The Rose Bowl is oldest continuous bowl game in college football. The very first Rose Bowl was played in 1902 and the game became an annual event after 1916. The very first game was conceived as an East-West game with Michigan coming west to Pasadena to play Stanford. Michigan crushed Stanford (the game ended in the third quarter because Stanford refused to keep playing). The game was such a devastating blow to college football on the West Coast that the organizers of the game chose to run races instead of play football. The sport returned in 1916 when State College of Washington played Brown University. The win proved that teams on the other side of the country and the game became an annual tradition that regularly is the most watched college football game of the year and perhaps the most difficult game to find tickets for.

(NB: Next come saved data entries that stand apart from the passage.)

-- ==== Sys2Proof/Machine/Ops.lean ====
section
/-! DEFINITION. The shared operations over the state: result ports (30_encoding R118), the channel
primitives (20_memory R84, R85), the ports the words arrive on, draws, and the block's one response to
an operation it may not perform, which stands where another machine takes an exception (60_exceptions
R390, R391, R397, R402). -/

namespace Sys2Proof.Machine

/-- `result w1, w2, …`: append words to a context's result port (30 R118). -/
def State.result (s : State) (c : Context) (ws : List Word) : State :=
  match c with
  | .audio => { s with resA := s.resA ++ ws }
  | .control => { s with resC := s.resC ++ ws }

/-- An operation's answer as words on the audio context's result port (30 R118). -/
def answering {α : Type} (words : α → List Word) (r : α × State) : State :=
  r.2.result .audio (words r.1)

/-- The one result word of an operation. -/
def oneWord (a : F32) : List Word := [a]

/-- The two result words of an operation, in order. -/
def twoWords (a : F32 × F32) : List Word := [a.1, a.2]

/-- The words presented on a context's operation port and not yet taken (46 R331). -/
def State.port (s : State) (c : Context) : List Word :=
  match c with
  | .audio => s.portA
  | .control => s.portC

/-- A context's operation port replaced, as consuming an operation does. -/
def State.setPort (s : State) (c : Context) (ws : List Word) : State :=
  match c with
  | .audio => { s with portA := ws }
  | .control => { s with portC := ws }

/-- The platform presents words on a port, after those already there (46 R331). -/
def State.present (s : State) (c : Context) (ws : List Word) : State :=
  s.setPort c (s.port c ++ ws)

/-- `ChanRead(c)`: the fresh flag and the slot; the flag is cleared (20 R84). -/
def chanRead {α : Type} (c : Channel α) : (Bool × α) × Channel α :=
  ((c.fresh, c.slot), { c with fresh := false })

/-- `ChanWrite(c, v)`: the slot replaced and the flag set (20 R85). -/
def chanWrite {α : Type} (_c : Channel α) (v : α) : Channel α := ⟨v, true⟩

/-- Issue an operation in the context that moves: an illegal one only sets `fault.illegal` (30 R120),
a legal one on the other context's port only sets `fault.ctx` (60 R402), in that order (60 R397);
otherwise the operation is performed. Nothing traps, so each case has a next state (60 R390). -/
def issue (legal : Bool) (right : Context) (s : State) (perform : State → State) :
    Host.Outcome State Fault Refusal :=
  if legal = false then .next s.flagIllegal
  else if s.inputs.turn = right then .next (perform s)
  else .next s.flagCtx

/-- The pair an EXTERNAL generator returns: a draw of two finite data (40 R158, log 8). -/
def externalPair (s : State) : (F32 × F32) × State :=
  ((finiteDraw (Config.extPair s.draws).1, finiteDraw (Config.extPair s.draws).2),
    { s with draws := s.draws + 1 })

/-- After a step: the outside inputs take the values they have for the next one, and the platform
presents what it presents (00 R17, log 9, log 10). -/
def State.nextInputs (s : State) : State :=
  { s with
    inputs := Config.inputs s.draws
    portA := s.portA ++ (Config.arrivals s.draws).1
    portC := s.portC ++ (Config.arrivals s.draws).2
    draws := s.draws + 1 }

/-- The reset input asserted and released: every register at its reset value, the pin sampled, the
ports emptied, the operation in progress abandoned (70 R430, R432). The outside world's draws go on. -/
def State.resetNow (c : Cfg) (s : State) : State := State.resetWith c s.inputs s.draws

end Sys2Proof.Machine
end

Over the years the stadium has become as famous as the bowl game, but it was not until 1923 that the Rose Bowl game would take place at the Rose Bowl. The first few games were held at Tournament Park. Once the crowds became far too large for Tournament Park, the new stadium was built.
The bowl game extended a bid to a team in the Pacific Coast Conference, which was the conference that would later become the Pac-10. The other bid went to a team from the Eastern half of the United States. The early years of this game often found undefeated teams unfamiliar with each other playing in games that helped establish the sport in just about every region of the country. Without the Rose Bowl it could be argued that the development of dominant teams on the West Coast and in the Southeast would have seriously been postponed.

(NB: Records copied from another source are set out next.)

theorem step_delaysFinite {s t : State} (h : s.bq.DelaysFinite) (hstep : step s = .next t) :
    t.bq.DelaysFinite := by
  obtain ⟨-, rfl⟩ | ⟨-, u, rfl, ⟨-, -, htick⟩ | ⟨-, ⟨-, rfl⟩ | ⟨why, rest, -, rfl⟩ | ⟨i, rest, -, hexec⟩⟩⟩ :=
    step_cases hstep
  · exact resetWith_delaysFinite Config.cfg s.inputs s.draws
  all_goals rw [State.nextInputs_bq]
  · exact exec_delaysFinite h htick
  · exact h
  · simpa using h
  · exact exec_delaysFinite (by simpa using h) hexec

/-! ## The registers that hold no NaN (47_laws_and_absent_families R361) -/

theorem not_nan_of_nonneg {a : F32} (h : fle fZero a = true) : isNaN a = false := (fle_not_nan h).2

theorem ownRegisters_not_nan {c : Cfg} {s : State} (h : s.Inv c) (hbq : s.bq.DelaysFinite) :
    ∀ a ∈ s.ownRegisters, isNaN a = false := by
  obtain ⟨⟨hph0, hph1, hcphase, hmphase, hsq⟩, hprev, ⟨hlevel, hatk, hrel, -⟩, hfreq, -, -, hp1, hp2, hp3, hwf,
    hmg, hvel, hsize, hrvlevel⟩ := h
  obtain ⟨hx1, hx2, hy1, hy2⟩ := hbq
  have hhalf : isNaN s.v.p3 = false := hp3 ▸ not_nan_of_nonneg unitRange_half.1
  have hsignal : isNaN s.fm.prev = false := isNaN_of_isFinite (inSignal_finite hprev)
  simp only [State.ownRegisters, List.forall_mem_cons]
  exact ⟨not_nan_of_nonneg hph0.1, not_nan_of_nonneg hph1.1, not_nan_of_nonneg hcphase.1,
    not_nan_of_nonneg hmphase.1, hsignal, isNaN_of_isFinite hx1, isNaN_of_isFinite hx2, isNaN_of_isFinite hy1,
    isNaN_of_isFinite hy2, not_nan_of_nonneg hlevel.1, not_nan_of_nonneg hatk.1, not_nan_of_nonneg hrel.1,
    not_nan_of_nonneg hfreq, not_nan_of_nonneg hp1.1, not_nan_of_nonneg hp2.1, hhalf,
    not_nan_of_nonneg hwf.1, not_nan_of_nonneg hmg.1, not_nan_of_nonneg hvel.1, not_nan_of_nonneg hsize.1,
    not_nan_of_nonneg hrvlevel.1, not_nan_of_nonneg hsq.1, List.forall_mem_nil _⟩

end Sys2Proof.Machine

namespace Sys2Proof.Proofs

open Sys2Proof Sys2Proof.Machine

/-- Settles O58: a step is a reset, which leaves the invariants (`resetWith_inv`), or keeps the registers they
speak of, or performs an operation, which keeps them (`perform_inv`). -/
theorem invariantKeptByEveryStep : Obligations.InvariantKeptByEveryStep := by
  unfold Obligations.InvariantKeptByEveryStep
  refine ⟨fun s t h hstep => ?_, fun c s t => stepUnder_inv⟩
  rw [step_eq_stepUnder] at hstep
  exact stepUnder_inv h hstep

/-- Settles O60: R62's values are legal under every configuration, the machine's at `State.reset` among them. -/
theorem invariantHoldsAtReset : Obligations.InvariantHoldsAtReset := by
  unfold Obligations.InvariantHoldsAtReset
  exact ⟨resetWith_inv, resetWith_inv Config.cfg (Config.inputs 0) 1⟩

/-- Settles O31: BQ.STEP stores its operand only beside a finite sum, which it could not be with an operand
that is not finite (`operand_of_bqAcc_finite`); every other write of a delay is 0.0. -/
theorem bqDelaysStayFinite : Obligations.BqDelaysStayFinite := by
  unfold Obligations.BqDelaysStayFinite
  exact ⟨resetWith_delaysFinite, fun s t => step_delaysFinite⟩

/-- Settles O59: what O58 and O31 keep bounds every register R361 speaks of; on a NaN operand the arithmetic
answers its quiet pattern. -/
theorem onlyVerbatimRegistersHoldNaNs : Obligations.OnlyVerbatimRegistersHoldNaNs := by
  unfold Obligations.OnlyVerbatimRegistersHoldNaNs
  refine ⟨fun s t h hbq hstep => ?_, fun c inp n => ?_, fun n a b hnan => ?_⟩
  · exact ownRegisters_not_nan (invariantKeptByEveryStep.1 s t h hstep) (step_delaysFinite hbq hstep)
  · exact ownRegisters_not_nan (resetWith_inv c inp n) (resetWith_delaysFinite c inp n)
  · exact n.nan_of_nan (Bool.or_eq_true _ _ ▸ hnan)

end Sys2Proof.Proofs
end

section
/-! SUPPORT. The value of a datum (00_scope R12): its order, the datum of a significand and an exponent, what
rounding to nearest leaves of a value, and the two statements that turn on exact values: FLOOR and the
immediate envelope (44_envelope_follower R256). -/

namespace Sys2Proof.Machine

/-! ## The order of finite data is that of their values -/

theorem funits_le_iff {a b : F32} : funits a ≤ funits b ↔ fmag a ≤ fmag b := by
  refine ⟨fun h => ?_, funits_le_of_fmag_le⟩
  have hmono := roundedMag_mono .nearestEven false 1 (num := funits a * 1) (num' := funits b * 1) (by omega)
  rwa [roundedMag_funits _ _ _ (by decide), roundedMag_funits _ _ _ (by decide)] at hmono

theorem funits_zero : funits fZero = 0 := by decide

theorem funits_one : funits fOne = 2 ^ 149 := by decide

theorem funits_eq_zero_iff {a : F32} : funits a = 0 ↔ fmag a = 0 := by
  have hle := funits_le_iff (a := a) (b := fZero)
  have hmag : fmag fZero = 0 := by decide
  rw [funits_zero, hmag] at hle
  omega

theorem fle_iff_fvalue {a b : F32} (ha : isFinite a = true) (hb : isFinite b = true) :
    fle a b = true ↔ fvalue a ≤ fvalue b := by
  have hab := funits_le_iff (a := a) (b := b)
  have hba := funits_le_iff (a := b) (b := a)
  have hzero := funits_eq_zero_iff (a := a)
  have hzero' := funits_eq_zero_iff (a := b)
  rw [fle_iff]
  simp only [isNaN_of_isFinite ha, isNaN_of_isFinite hb, true_and, fkey, fvalue]
  split <;> split <;> omega

/-! ## The datum of a significand and an exponent -/

/-- A magnitude of exponent `e` and significand `m` in units of the last place, `m` at most one past the
largest: its value is `m * 2^e`. -/
theorem funits_of_mag {a : F32} {e m : Nat} (h : fmag a = e * 2 ^ 23 + m) (hm : m ≤ 2 ^ 24)
    (he : 0 < e → 2 ^ 23 ≤ m) : funits a = m * 2 ^ e := by
  have hparts := fmag_eq a
  have hfrac : ffrac a < 2 ^ 23 := Nat.mod_lt _ (by decide)
  unfold funits
  by_cases hcarry : m = 2 ^ 24
  · obtain ⟨hexp, hzero⟩ : fexp a = e + 2 ∧ ffrac a = 0 := by omega
    rw [if_neg (by omega), hexp, hzero, hcarry, show e + 2 - 1 = e + 1 by omega, pow_succ]
    omega
  · by_cases hsub : m < 2 ^ 23
    · obtain ⟨hexp, hm'⟩ : fexp a = 0 ∧ ffrac a = m := by omega
      rw [if_pos hexp, hm', show e = 0 by omega, pow_zero, Nat.mul_one]
    · obtain ⟨hexp, hm'⟩ : fexp a = e + 1 ∧ 2 ^ 23 + ffrac a = m := by omega
      rw [if_neg (by omega), hexp, hm', Nat.add_sub_cancel]

/-- Every integer of magnitude below 2^24, times 2^149 units, is the value of a datum of either sign. -/
theorem exists_integral (s : Bool) {k : Nat} (hpos : 0 < k) (hk : k < 2 ^ 24) :
    ∃ d : F32, isFinite d = true ∧ fsign d = s ∧ funits d = k * 2 ^ 149 := by
  have hlog : k.log2 ≤ 23 := Nat.lt_succ_iff.1 ((Nat.log2_lt (by omega)).2 hk)
  have hlo : 2 ^ k.log2 ≤ k := Nat.log2_self_le (by omega)
  have hhi : k < 2 ^ (k.log2 + 1) := Nat.lt_log2_self
  generalize k.log2 = e at hlog hlo hhi
  have hscale : 2 ^ e * 2 ^ (23 - e) = 2 ^ 23 := by rw [← pow_add]; congr 1; omega
  have hm : 2 ^ 23 ≤ k * 2 ^ (23 - e) := hscale.symm.le.trans (Nat.mul_le_mul_right _ hlo)
  have hm' : k * 2 ^ (23 - e) < 2 ^ 24 := by
    have := Nat.mul_lt_mul_of_pos_right hhi (show 0 < 2 ^ (23 - e) by positivity)
    rw [pow_succ, Nat.mul_right_comm, hscale] at this
    omega
  have hmag : (e + 126) * 2 ^ 23 + k * 2 ^ (23 - e) < 0x7F800000 := by omega
  have hd := fmag_fpack s (m := (e + 126) * 2 ^ 23 + k * 2 ^ (23 - e)) (by omega)
  refine ⟨fpack s ((e + 126) * 2 ^ 23 + k * 2 ^ (23 - e)), ?_, fsign_fpack s (by omega), ?_⟩
  · simp only [isFinite, hd, hmag, decide_true]
  · rw [funits_of_mag hd hm'.le fun _ => hm, Nat.mul_assoc, ← pow_add]
    congr 2
    omega

/-! ## FLOOR (R12) -/

theorem fvalue_natAbs (a : F32) : (fvalue a).natAbs = funits a := by
  unfold fvalue; split <;> omega

theorem ffloor_of_large {a : F32} (h : 150 ≤ fexp a) : ffloor a = a := if_pos h

theorem ffloor_of_zero {a : F32} (h : fmag a = 0) : ffloor a = a := by
  have hzero : isZero a = true := decide_eq_true h
  simp only [ffloor, hzero, if_true, ite_self]

/-- A datum of large exponent is integral. -/
theorem fvalue_of_large {a : F32} (h : 150 ≤ fexp a) : fvalue a % 2 ^ 149 = 0 := by
  have hunits : (2 ^ 149 : Int) ∣ funits a := by
    have : 2 ^ 149 ∣ funits a := by
      unfold funits
      rw [if_neg (by omega)]
      exact Dvd.dvd.mul_left (pow_dvd_pow 2 (by omega)) _
    exact_mod_cast this
  unfold fvalue
  split
  · exact Int.emod_eq_zero_of_dvd ((Int.dvd_neg).2 hunits)
  · exact Int.emod_eq_zero_of_dvd hunits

The only time the Rose Bowl found itself moved came at time of war. World War II forced the game to move to Durham, North Carolina to protect against a surprise attack on the stadium that would cost nearly 100,000 lives.

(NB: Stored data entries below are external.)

/-- With a legal size, READ_FRAME's check of the checksum is all that is left of VALIDATE's (R99, R140). -/
theorem verdictHolds_completionResponse (hz : sizeOK u (sizeField u)) :
    VerdictHolds (completionResponse (.busy .readFrame) u) u := by
  by_cases hsum : storedSum u (sizeField u).toNat = frameSum u (sizeField u).toNat
  · have hx : completionResponse (.busy .readFrame) u = ⟨.ok, .none⟩ := if_neg fun h => h.2 hsum
    rw [hx]
    exact ⟨fun _ => (frameValid_iff u).mpr ⟨hz, hsum⟩, nofun⟩
  · have hx : (completionResponse (.busy .readFrame) u).status = .checksumMismatch :=
      congrArg Response.status (if_pos ⟨rfl, hsum⟩)
    have hinvalid : frameValid u = false := by
      rw [Bool.eq_false_iff]
      exact fun hv => hsum ((frameValid_iff u).mp hv).2
    exact ⟨fun hok => absurd (hx.symm.trans hok) nofun, fun _ => hinvalid⟩

/-- A step of READ_FRAME goes on without a response, or ends the command with a true verdict. -/
inductive VerdictStep (s : State) : State → Prop where
  | goesOn {t : State} (h : t.responses = s.responses) : VerdictStep s t
  | ends {u : State} {x : Response} (hreset : u.resetDone = s.resetDone) (hresp : u.responses = s.responses)
      (hx : VerdictHolds x u) : VerdictStep s (deliver x u)

/-- Store completes a frame above the size byte, which the invariant says is legal (R129, R130). -/
theorem store_verdictStep {v : Byte} (hf : DecoderInv.InFrame s) (hp : s.port = .busy .readFrame)
    (h : store v s = .next t) : VerdictStep s t := by
  rcases store_cases s v (didx_lt_cap_of_inFrame hf) with ⟨-, -, hr⟩ | ⟨-, h3, -, hr⟩ | ⟨-, -, hr⟩
  · cases hr.symm.trans h
    exact .ends rfl rfl (verdictHolds_of_other nofun nofun)
  · cases hr.symm.trans h
    obtain ⟨-, -, -, -, hbody⟩ := hf
    have hsize : sizeField (setByte s.didx v s) = sizeField s :=
      byteAt_setByte_of_ne (by simp only [offSize]; omega) s v
    have hz : sizeOK (setByte s.didx v s) (sizeField (setByte s.didx v s)) := by
      rw [hsize]
      exact (hbody h3).1
    have hverdict := verdictHolds_completionResponse hz
    rw [hp]
    exact .ends rfl rfl ⟨hverdict.ok, hverdict.mismatch⟩
  · cases hr.symm.trans h
    exact .goesOn rfl

theorem takeByte_verdictStep {w : Byte} (hinv : Inv s) (ha : awaitsSource s = true) (hp : s.port = .busy .readFrame)
    (h : takeByte w s = .next t) : VerdictStep s t := by
  have hreset := ((awaitsSource_iff s).mp ha).1
  rcases takeByte_cases s w ha with ⟨-, -, hr⟩ | ⟨-, -, hr⟩ | ⟨-, -, hr⟩ | ⟨hd, -, hr⟩ | ⟨hd, hr⟩
  · cases hr.symm.trans h
    exact .goesOn rfl
  · cases hr.symm.trans h
    exact .ends rfl rfl (verdictHolds_of_other nofun nofun)
  · cases hr.symm.trans h
    exact .goesOn rfl
  · exact store_verdictStep (hinv.inFrame hreset (.inl hd)) hp (hr.symm.trans h)
  · exact store_verdictStep (hinv.inFrame hreset (.inr hd)) hp (hr.symm.trans h)

/-- By the invariant the decoder is not idle while a decode is in progress (R26, R28). -/
theorem Inv.awaitsSource_of_decoding (h : Inv s) (hr : s.resetDone = true) (hd : Decoding s) :
    awaitsSource s = true := by
  refine (awaitsSource_iff s).mpr ⟨hr, hd, fun hidle => ?_⟩
  have hdec := (h.2.2 hr).1
  simp only [DecoderInv, hidle] at hdec
  exact hdec.2 hd

/-- Only a completed frame is answered OK or CHECKSUM_MISMATCH: EOF, IOERR and a silent source are not. -/
theorem step_verdictStep (hinv : Inv s) (hw : HostWaits s) (hr : s.resetDone = true) (hp : s.port = .busy .readFrame)
    (h : step s = .next t) : VerdictStep s t := by
  have ha : awaitsSource s = true := hinv.awaitsSource_of_decoding hr (.inr hp)
  rcases step_cases_of_awaitsSource ha hw h with ⟨-, rfl⟩ | ⟨w, src, -, hx⟩ | ⟨src, -, rfl⟩ | ⟨src, -, rfl⟩
  · exact .goesOn rfl
  · have hinv' : Inv { s with source := src } := (inv_agents s.host src s.sink).mpr hinv
    cases takeByte_verdictStep hinv' ha hp hx with
    | goesOn hresp => exact .goesOn hresp
    | ends hreset hresp hverdict => exact .ends hreset hresp hverdict
  · exact .ends rfl rfl (verdictHolds_of_other nofun nofun)
  · exact .ends rfl rfl (verdictHolds_of_other nofun nofun)

/-- A response read off the list of responses is the verdict of the step that gave it, and the port is ready for VALIDATE. -/
theorem VerdictStep.ready_and_verdict {x : Response} (h : VerdictStep s t) (hr : s.resetDone = true)
    (hresp : t.responses = s.responses ++ [x]) : Ready t ∧ VerdictHolds x t := by
  cases h with
  | goesOn hsame =>
    rw [hsame] at hresp
    simp at hresp
  | ends hreset hresp' hverdict =>
    rw [deliver_responses, hresp', List.append_cancel_left_eq, List.cons.injEq] at hresp
    obtain ⟨rfl, -⟩ := hresp
    exact ⟨⟨hreset.trans hr, rfl⟩, hverdict.ok, hverdict.mismatch⟩

/-- Settles O36: the verdict that the step gives is the one VALIDATE gives of the same buffer. -/
theorem readFrameVerdictIsValidateVerdict : Obligations.ReadFrameVerdictIsValidateVerdict := by
  intro s t hinv hw hr hp h
  have hstep : VerdictStep s t := step_verdictStep hinv hw hr hp h
  constructor
  · intro hresp
    obtain ⟨hready, hverdict⟩ := hstep.ready_and_verdict hr hresp
    exact ⟨_, exec_validate_of_valid hready (hverdict.ok rfl), rfl⟩
  · intro a b hresp
    obtain ⟨hready, hverdict⟩ := hstep.ready_and_verdict hr hresp
    exact ⟨_, exec_validate_of_invalid hready (hverdict.mismatch rfl), rfl⟩

end Sys2Proof.Machine
end

section
/-! The checksum (42_checksum.md R105 to R112): what Sum is as a number and how it follows its bytes, the three checksum
commands, and the frame that CSUM_STAMP leaves. -/

namespace Sys2Proof.Machine

variable {s t : State}

/-! ### Sum -/

/-- Settles O13: each further byte adds to the sum and the carry out of 8 bits is dropped. -/
theorem frameSumIsSumModulo256 : Obligations.FrameSumIsSumModulo256 := by
  intro s n
  induction n with
  | zero =>
    have hbyte : (byteAt s 1).toNat % 256 = (byteAt s 1).toNat := Nat.mod_eq_of_lt (byteAt s 1).isLt
    simp [frameSum_zero, hbyte]
  | succ n ih =>
    have hoff : 1 + (n + 1) = 2 + n := by omega
    rw [frameSum_succ, BitVec.toNat_add, ih, List.range_succ (n := n + 1), List.map_append, List.sum_append,
      List.map_singleton, List.sum_singleton, hoff, Nat.mod_add_mod]

/-- A write at a covered offset moves the sum by the difference between the new byte and the old one (R111). -/
theorem frameSum_setByte_of_covered {n i : Nat} (hlo : 1 ≤ i) (hhi : i ≤ 1 + n) (s : State) (v : Byte) :
    frameSum (setByte i v s) n = frameSum s n + (v - byteAt s i) := by
  induction n with
  | zero =>
    obtain rfl : i = 1 := by omega
    rw [frameSum_zero, frameSum_zero, byteAt_setByte_self, add_sub_cancel]
  | succ n ih =>
    rw [frameSum_succ, frameSum_succ]
    by_cases hlast : i = 2 + n
    · subst hlast
      have hrest : frameSum (setByte (2 + n) v s) n = frameSum s n :=
        frameSum_congr fun j _ hj => byteAt_setByte_of_ne (by omega) s v
      rw [hrest, byteAt_setByte_self, add_assoc, add_sub_cancel]
    · rw [ih (by omega), byteAt_setByte_of_ne hlast, add_right_comm]

/-- Settles O18: the sum moves by a difference that is 0 only for the old byte. -/
theorem oneChangedByteChangesSum : Obligations.OneChangedByteChangesSum := by
  intro s n i v hlo hhi
  have hmoved := frameSum_setByte_of_covered hlo hhi s v
  refine ⟨hmoved, fun hne hsame => hne ?_⟩
  rw [hmoved, add_eq_left] at hsame
  exact sub_eq_zero.mp hsame

/-- The sum does not see the order of its bytes (R111). -/
theorem sumBytes_perm {l m : List Byte} (h : l.Perm m) : sumBytes l = sumBytes m :=
  h.foldl_eq' (fun a _ b _ z => add_right_comm z a b) 0x00#8

/-- Settles O19: the covered bytes are a list that `sumBytes` adds up. -/
theorem permutedBytesKeepSum : Obligations.PermutedBytesKeepSum := fun _ _ _ h => sumBytes_perm h

/-! ### The three commands -/

theorem exec_csumRd_of_sizeOK (hr : Ready s) (h : sizeOK s (sizeField s)) :
    exec .csumRd s = .next (deliver ⟨.ok, .byte (storedSum s (sizeField s).toNat)⟩ s) :=
  accepted_withLayout_of_sizeOK hr h _

theorem exec_csumCalc_of_sizeOK (hr : Ready s) (h : sizeOK s (sizeField s)) :
    exec .csumCalc s = .next (deliver ⟨.ok, .byte (frameSum s (sizeField s).toNat)⟩ s) :=
  accepted_withLayout_of_sizeOK hr h _

/-- Settles O14: with a legal size the answer is `storedSum`, else `accepted_withLayout_of_not_sizeOK`. -/
theorem csumRdAnswersStoredChecksum : Obligations.CsumRdAnswersStoredChecksum := by
  intro s hr
  refine ⟨decode_encode (i := .csumRd) rfl, fun hz => ?_, fun hz => accepted_withLayout_of_not_sizeOK hr hz _⟩
  exact ⟨_, exec_csumRd_of_sizeOK hr hz, BufferEdit.refl.answersInOneStep _, byteAt_deliver s _⟩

The predecessors of the Pac-10 and the Big Ten agreed early on, after World War II, to make the game an annual contest between the two conferences. The Rose Bowl experimented with a number of contracts between the two conferences, or in the Pac-10's case, conferences that would become the current conference. At one point Big Ten and Pac-10 were only allowed to play each other in bowl game. Eventually these contracts would end, though the game remained an important match up between the top two teams in the conferences until the BCS was established in 1998.
The BCS changed the game in that if a team was invited to play in the National Championship then the next team from the conference would be chosen as a representative. When the game was the National Championship in 2002 and 2006 the conference match up was suspended.